Introduction
S is a lexical richness measure that uses the word frequency lists developed by Kojima (2011). It is specifically designed to assess the lexical richness of texts used in second language teaching and testing. In this respect, it bears a resemblance to the Lexical Frequency Profile (Laufer and Nation,1995), P_Lex (Meara and Bell, 2001) and Advanced TTR and Advanced Guiraud (Daller et al., 2003). However, Kojima and Yamashita (under review) have examined the text-length dependency and reliability of these measures, and their results suggest that S is the most robust with short L2 texts, as compared to the major alternatives.
Program for calculating S values
How S works
S represents the word-frequency level where text coverage is expected to
reach 100%, as estimated by the text coverage ratios across different frequency
ranks. The practical procedure for estimating the value of S is described
below (Kojima and Yamashita, under review).
- Sample 50 successive words, beginning with the first word in a text.
- Estimate the cumulative text coverage rates at six levels: the most frequent
500, 1000, 1500, 2000, 2500, and 3000 words.
- Sample 50 successive words again, beginning with the second word in the
text, and repeat step 2.
- In this way, the first and last of the 50 successive words shift by one
each time until the last word of the text is chosen as the first word or
‘headword’ of the sample. When are not enough words following the
headword (that is, toward the end of the text), the number of words required
to make up the shortfall is taken from the beginning.
- An empirical curve of the cumulative text coverage ratio is produced from
the data, and the computer program adjusts the value of S to find the best
fit between the empirical curve and the theoretical curves calculated by
the model.
Word lists
The word lists used for S are based on the spoken section of the British
National Corpus (BNC). They were developed by Nation and are available
on his website ( http://www.victoria.ac.nz/lals/staff/paul-nation.aspx/ ). The original twelve lists consist of high frequency words, each containing
1000 word families. To estimate S, only the first three lists are used,
because the text coverage rate of the first 3000 words from the BNC is
around 90% across various texts (Nation, 2004, 2006) and the occurrence
of lower-frequency words is closely related to the topic or the subject
of the text (Nation and Waring, 1997).

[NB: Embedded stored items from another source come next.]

-- ==== Sys2Proof/Tests/Slice0.lean ====
section
/-! SUPPORT. The model's own tests: expected values are the spec's (95_test_vectors.md, by vector id, or the rule named), and
one witness per statement of Certificates/Slice0/Obligations.lean that has hypotheses, by clause. -/

namespace Sys2Proof.Tests

open Sys2Proof.Machine

/-! ## WellFormed -/

/-- The one ill-formed term, which the check refuses (30_encoding.md R93). -/
theorem test_wellFormed_refuses_sel3 : (Instr.setRenderer 3#2).wellFormed = false := by decide

theorem test_wellFormed_admits_sel2 : (Instr.setRenderer 2#2).wellFormed = true := by decide

/-! ## Decoding: the words of 95_test_vectors.md section 2.1 -/

theorem test_decode_bus_wr : decode 0x0100004100008000 = .op (.busWr 0x8000 0x41) := by decide
theorem test_decode_bus_rd : decode 0x020000000000FFFF = .op (.busRd 0xFFFF) := by decide
theorem test_decode_cap_pause : decode 0x0300000000000000 = .op .capPause := by decide
theorem test_decode_cap_resume : decode 0x0400000000000000 = .op .capResume := by decide
theorem test_decode_set_irq_enable : decode 0x0501000000000000 = .op (.setIrqEnable true) := by decide
theorem test_decode_set_perm : decode 0x1005BDC000000019 = .op (.setPerm 0b101 0xBDC0 25) := by decide
theorem test_decode_set_perm_len : decode 0x1002000000010000 = .op (.setPerm 0b010 0 65536) := by decide
theorem test_decode_shadow_rd : decode 0x1100000000008000 = .op (.shadowRd 0x8000) := by decide
theorem test_decode_shadow_wr : decode 0x120000FF0000FFFF = .op (.shadowWr 0xFFFF 0xFF) := by decide
theorem test_decode_poll_event : decode 0x2000000000000000 = .op .pollEvent := by decide
theorem test_decode_event_dispatch : decode 0x2100000000000000 = .op .eventDispatch := by decide
theorem test_decode_render_line : decode 0x30000000FFFFFFFF = .op (.renderLine 0xFFFFFFFF) := by decide
theorem test_decode_render_line_vsync : decode 0x3001000000000000 = .op .renderLineVsync := by decide
theorem test_decode_render_step : decode 0x3100000000000000 = .op .renderStep := by decide
theorem test_decode_pool_read : decode 0x3200000300000005 = .op (.poolRead 3 5) := by decide
theorem test_decode_set_renderer : decode 0x3302000000000000 = .op (.setRenderer 2) := by decide
theorem test_decode_set_reveal : decode 0x3401000000000000 = .op (.setReveal true) := by decide
theorem test_decode_audio_init : decode 0x4000000000000000 = .op .audioInit := by decide
theorem test_decode_audio_tick : decode 0x4100000000000000 = .op .audioTick := by decide
theorem test_decode_audio_reset : decode 0x4200000000000000 = .op .audioReset := by decide

/-- The section's words with a must-be-zero bit set. -/
theorem test_decode_mustBeZero : [0x0100010000008000#64, 0x0101000000008000, 0x0100004100018000, 0x0502000000000000,
    0x1008000000000001, 0x1002000000020000, 0x1100000000018000, 0x3001000000000005, 0x3000000100000000].map decode =
    List.replicate 9 (.invalid .mustBeZero) := by rfl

In order to calculate S, Kojima
(2011) investigated the frequency rank of each word family from the lists
in the spoken section of the BNC. Here are some examples of word families
from one of the lists.
Advantages of S
S has several methodological advantages compared to other word-list–based
measures of lexical richness (Kojima and Yamashita, under review). First,
S sums up the complex distribution of words used by a given learner across
different frequency ranks, yielding a single value. Other advantages of
S include that its scores are intuitively easy to interpret: for instance,
a score of 3429 implies that the text coverage rate is expected to reach
100% at the frequency rank of 3429. In other words, S represents the overall
frequency level of all the words in a text.
References
- Daller, H., van Hout, R., & Treffers-Daller, J. (2003). Lexical richness
in spontaneous speech of bilinguals. Applied Linguistics, 24 (2), 197-222.
- Kojima, M. (2011). An argument-based approach to validate S: A newly developed
measure of lexical richness. Poster presented at the Corpus Linguistics
2011, Birmingham.
- Kojima, M., & Yamashita, J. (2014). Reliability of lexical richness
measures based on word lists in short second language productions. System: An International Journal of Educational Technology and Applied Linguistics, 42, 23-33.
- Laufer, B., & Nation, P. (1995). Vocabulary Size and Use: Lexical Richness
in L2 Written Production. Applied Linguistics, 16 (3), 307-322.
- Meara, P., & Bell, H. (2001). P_Lex: A simple and effective way of
describing the lexical characteristics of short L2 texts. Prospect, 16 (3), 5-19.
- Nation, I. S. P. (2004). A study of the most frequent word families in
the British National Corpus. In P. Bogaards, & B. Laufer (Eds.), Vocabulary in a second language: Selection, acquisition and testing (pp. 3-13). Amsterdam and Philadelphia: John Benjamins.
- Nation, I. S. P. (2006). How large a vocabulary is needed for reading and
istening? Canadian Modern Language Review, 63 (1), 59-82.
- Nation, I. S. P., & Waring, R. (1997). Vocabulary size, text coverage
and word lists. In N. Schmitt, & M. J. McCarthy (Eds.), Vocabulary: Description, acquisition and pedagogy (pp. 6-19). Cambridge University Press.